Ce seinen oublié révèle les côtés sombres de la société japonaise
Longtemps éclipsé par des œuvres plus populaires, Ushijima, l’usurier de l’ombre est un manga seinen d'un réalisme exceptionnel. Il plonge le lecteur dans la misère sociale japonaise. Dure et sans concession, cette oeuvre dépeint les marges d’un Japon moderne que beaucoup préfèrent ignorer.
Un personnage principal exceptionnel
Créé en 2004 par Shohei Manabe, Yamikin Ushijima-kun (titre original) compte 46 tomes et s’est terminé en 2019. En France, il est connu sous le titre Ushijima, l’usurier de l’ombre. Malgré une longévité impressionnante, ce manga reste largement méconnu du grand public, éclipsé par des succès plus vendeurs comme Tokyo Revengers ou Death Note.
Le personnage principal, Kaoru Ushijima, est un usurier clandestin.
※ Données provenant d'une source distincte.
-- ==== Sys2Proof/Machine/Mem.lean ====
section
/-!
DEFINITION. Accesses to memory: the checks of local and global addresses (R190, R231, R204), the walk of the translation
tables with the caches (R330–R336), tentative cells as other agents meet them (R245, R246), how a load, a store and an
atomic are performed (R175, R176, R237, R362), and the issue of an operation in flight (R198–R200).
-/
namespace Sys2Proof.Machine

/-! ### The launch and the wall of a brick -/

def launchOf (s : State) (br : Brick) : Option Launch := tabGet? s.launches br.launch
def wallOf (s : State) (br : Brick) : Option Wall := tabGet? s.walls br.wall
def asidOf (s : State) (br : Brick) : Nat := match launchOf s br with
  | some l => l.asid
  | none => 0
/-- The `.local` size of the brick's wall (R189). -/
def localSize (s : State) (br : Brick) : Nat := match launchOf s br with
  | some l => l.lbytes
  | none => 0
/-- The place of a wall offset in the core's local memory. -/
def localLoc (s : State) (br : Brick) (off : Nat) : Loc :=
  .loc br.core ((match wallOf s br with
    | some w => w.lbase
    | none => 0) + off)

/-! ### Physical addresses (R329) -/

def isNearPa (pa : Nat) : Bool := decide (pa < 2 ^ 37)
def isFarPa (pa : Nat) : Bool := decide (2 ^ 40 ≤ pa) && decide (pa < 2 ^ 41)
def isMortarPa (pa : Nat) : Bool := decide (2 ^ 42 ≤ pa) && decide (pa < 2 ^ 42 + 2 ^ 30) && decide ((pa - 2 ^ 42) % 2 ^ 28 < 0xC000000)
/-- Only window lines of mortar are accessible. -/
def inWindow (s : State) (pa : Nat) : Bool :=
  isMortarPa pa && s.launches.any (fun x => x.2.admitted &&
    (match tabGet? x.2.wins ((pa - 2 ^ 42) / 2 ^ 28) with
     | some units => units.contains ((pa - 2 ^ 42) % 2 ^ 28 / 2 ^ 21)
     | none => false))
/-- An address that names this module by its number is this module's own. -/
def ownPa (s : State) (pa : Nat) : Nat :=
  if isRemotePa pa && (pa / 2 ^ 44) % 2 ^ 11 == s.module.toNat then pa % 2 ^ 44 else pa
def paExists (s : State) (pa : Nat) : Bool :=
  isNearPa pa || isFarPa pa || inWindow s pa || isHostPa pa ||
    (isRemotePa pa && decide (pa < 2 ^ 56) &&
      (isNearPa (pa % 2 ^ 44) || isFarPa (pa % 2 ^ 44) || isMortarPa (pa % 2 ^ 44)))

/-- The kinds of home of R249. -/
inductive Home where
  | own | remote | host
  deriving DecidableEq, Repr

def homeOf (pa : Nat) : Home := if isHostPa pa then .host else if isRemotePa pa then .remote else .own

/-! ### Tentative cells as they are met (R245, R246) -/

/-- The cells that some bytes lie in. -/
def cellsOf (pa n : Nat) : List Nat := (List.range ((pa % 8 + n + 7) / 8)).map (fun i => pa / 8 + i)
Il dirige Cow Cow Finance, une société qui prête de l’argent à des taux exorbitants à des individus désespérés. Sa règle est simple : "Tu empruntes, tu rembourses", peu importe la situation du client.
Ushijima n’est donc ni héros ni monstre. Il applique tout simplement une logique froide et implacable. Il n'est pas là pour juger ni pour aider. Son rôle c'est d'observer, d'encaisse ou de sanctionner. Son humanité subsiste, mais enfouie, presque inaccessible.
Un sombre miroir de la réalité sociale japonaise
À travers ses clients, le manga explore une galerie de portraits terriblement réalistes : étudiants ruinés, employés licenciés, femmes poussées à la prostitution, hommes dépendants aux jeux ou aux paris sportifs...
Là où beaucoup de mangas offrent une échappatoire, Ushijima ramène brutalement son lecteur à la triste réalité : les dettes, les contrats, les humiliations...
Au fond, cette oeuvre expose sans détour les failles du Japon moderne :
- la précarité des jeunes diplômés,
- l’isolement social,
- l’obsession de la réussite,
- les dérives de la société de consommation,
- l’absence de filet social pour les plus fragiles.
Visuellement, Ushijima n’est pas du tout attrayant. Le dessin est froid, fonctionnel et sans exagération. On n'y retrouve pas de poses héroïques, pas de grands effets... Au contraire, l’esthétique suit la ligne du récit : crue et directe. Bizarrement, c’est justement cette sobriété qui frappe et rend le manga plus crédible.
Mais pourquoi ce manga est resté dans l’ombre ?
Malgré ses qualités narratives et sa pertinence sociale, Ushijima est rarement cité parmi les grands seinen. Plusieurs raisons peuvent expliquer cela : tout d'abord, il n’a pas eu d’adaptation animée, malgré des adaptations en films et en séries ; il faut aussi souligner que le sujet est jugé trop sombre ou trop réaliste pour le lectorat classique, ce que n'arrange en rien l'absence de héros charismatique et d'univers stylisé. Enfin, son ton glaçant et désespéré rebute ceux qui chercheraient de l’émotion ou de l’évasion.
"[... ]DISTINCTIONS :
En 2008, le manga est nommé au Prix culturel Osamu Tezuka, catégorie Grand prix.
En 2011, le manga est récompensé par le prix Shōgakukan dans la catégorie générale, à égalité avec Space Brothers de Chūya Koyama[5].
[...]"
c'est donc une référence puisqu'il a été primé.